#### [Your objective]
Your answer should be each line of the entries that contains the word "jobOf", copied in full.

#### [Excerpted data]

/-! ### Performing at the home (R251, R252) -/

/-- Read `size` bytes at a place for a cell: the value, or `UNCORRECTABLE` with the memory code (R129 step 6). -/
def State.performRead (s : State) (g : CellId) (pl : Place) (addr size : Nat) : Except Trap Nat × State :=
  let bad (code : Nat) : Except Trap Nat := .error ⟨.uncorrectable, BitVec.ofNat 64 addr, BitVec.ofNat 64 code, 0, 0, 0⟩
  match pl with
  | .tcm d off =>
    let s := s.touch d off
    (if s.rangeMarked (tcmBase d + off) size then bad 0 else .ok (s.read (tcmBase d + off) size), s)
  | .z off =>
    let a := zAddr g 0 + off
    (if s.rangeMarked a size then bad 1 else .ok (s.read a size), s)
  | .scratch n off p =>
    let a := scratchAddr n off
    (if s.marksFor g p addr (s.rangeMarked a size) then bad 2
     else .ok (ofBytes (s.pageBytes g p addr (fun k => s.byte (a + k)) 0 size)), s)
  | .virt va loc p =>
    let hv := hiveOfPhys loc
    let present := ((s.hiveAt hv).sector loc).isSome
    let s := s.fill hv (((s.jobOf g).map fun j => j.2.asid).getD 0) va loc
    (if s.marksFor g p addr (s.unreadable loc) then bad (if present then 3 else memCode loc)
     else .ok (ofBytes (s.pageBytes g p addr (fun k => s.cached (loc + k)) 0 size)), s)
  | _ => (.ok 0, s)

/-- Write `size` bytes at a place for a cell (R130, R252). -/
def State.performWrite (s : State) (g : CellId) (pl : Place) (addr size v : Nat) : State :=
  match pl with
  | .tcm d off => (s.touch d off).writeTcm d off size v
  | .scratch n off p =>
    if p.state = .shadowed then s.shadowWrite g p addr (toBytes v size) else s.write (scratchAddr n off) size v
  | .virt va loc p =>
    if p.state = .shadowed then s.shadowWrite g p addr (toBytes v size)
    else
      let s := s.fill (hiveOfPhys loc) (((s.jobOf g).map fun j => j.2.asid).getD 0) va loc
      s.cachedWrite loc (toBytes v size)
  | _ => s

/-- The value of the sub-word that an earlier store of the strand, not yet performed, gives to a byte (R131,
R252). -/
def Cell.forwarded (c : Cell) (fid : Nat) (before : Nat) (a : Nat) (b : Byte) : Byte :=
  c.stores.foldl (fun b st =>
    match st.kind with
    | .store addr size v =>
      if st.fid = fid && st.seq < before && addr ≤ a && a < addr + size then
        BitVec.ofNat 8 (v.toNat / 2 ^ (8 * (a - addr)))
      else b
    | _ => b) b

/-- Bytes from `addr + k` with the strand's earlier stores over them (R131). -/
def Cell.forwardAll (c : Cell) (fid before addr : Nat) : Nat → List Byte → List Byte
  | _, [] => []
  | k, b :: r => c.forwarded fid before (addr + k) b :: c.forwardAll fid before addr (k + 1) r

/-- An earlier store of the strand, not yet performed, replaces the whole 8-byte word of an address, so that no byte of a
load comes from what the word holds (R131, R133). -/
def Cell.replaces (c : Cell) (fid before addr : Nat) : Bool :=
  c.stores.any fun st =>
    match st.kind with
    | .store a size _ => st.fid == fid && decide (st.seq < before) && size == 8 && a / 8 == addr / 8
    | _ => false

/-- A core load of the current strand: at the home, with the strand's own earlier stores over it (R131). -/
def State.loadValue (s : State) (fid before addr size : Nat) : Except Trap Nat × State :=
  let g := s.curCell
  let own (v : Nat) : Nat := ofBytes ((s.cellAt g).forwardAll fid before addr 0 (toBytes v size))
  match s.performRead g (s.place g addr) addr size with
  | (.error e, s') => (if (s.cellAt g).replaces fid before addr then .ok (own 0) else .error e, s')
  | (.ok v, s') => (.ok (own v), s')

/-- Extend a loaded number by its width code (R127). -/
def extendLoad (w : Fmt) (v : Nat) : Word :=
  match w with
  | .int8 => (BitVec.ofNat 8 v).signExtend 64
  | .int16 => (BitVec.ofNat 16 v).signExtend 64
  | .int32 => (BitVec.ofNat 32 v).signExtend 64
  | .uint8 => (BitVec.ofNat 8 v).zeroExtend 64
  | .uint16 => (BitVec.ofNat 16 v).zeroExtend 64
  | .uint32 => (BitVec.ofNat 32 v).zeroExtend 64
  | _ => BitVec.ofNat 64 v

/-- Bytes of an integer width code: 1, 2, 4, 8 (R127). -/
def widthBytes (w : Fmt) : Nat := 2 ^ (w.code % 4)

end Sys2Proof.Machine
end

#### [Result of this task]
    let s := s.fill hv (((s.jobOf g).map fun j => j.2.asid).getD 0) va loc
      let s := s.fill (hiveOfPhys loc) (((s.jobOf g).map fun j => j.2.asid).getD 0) va loc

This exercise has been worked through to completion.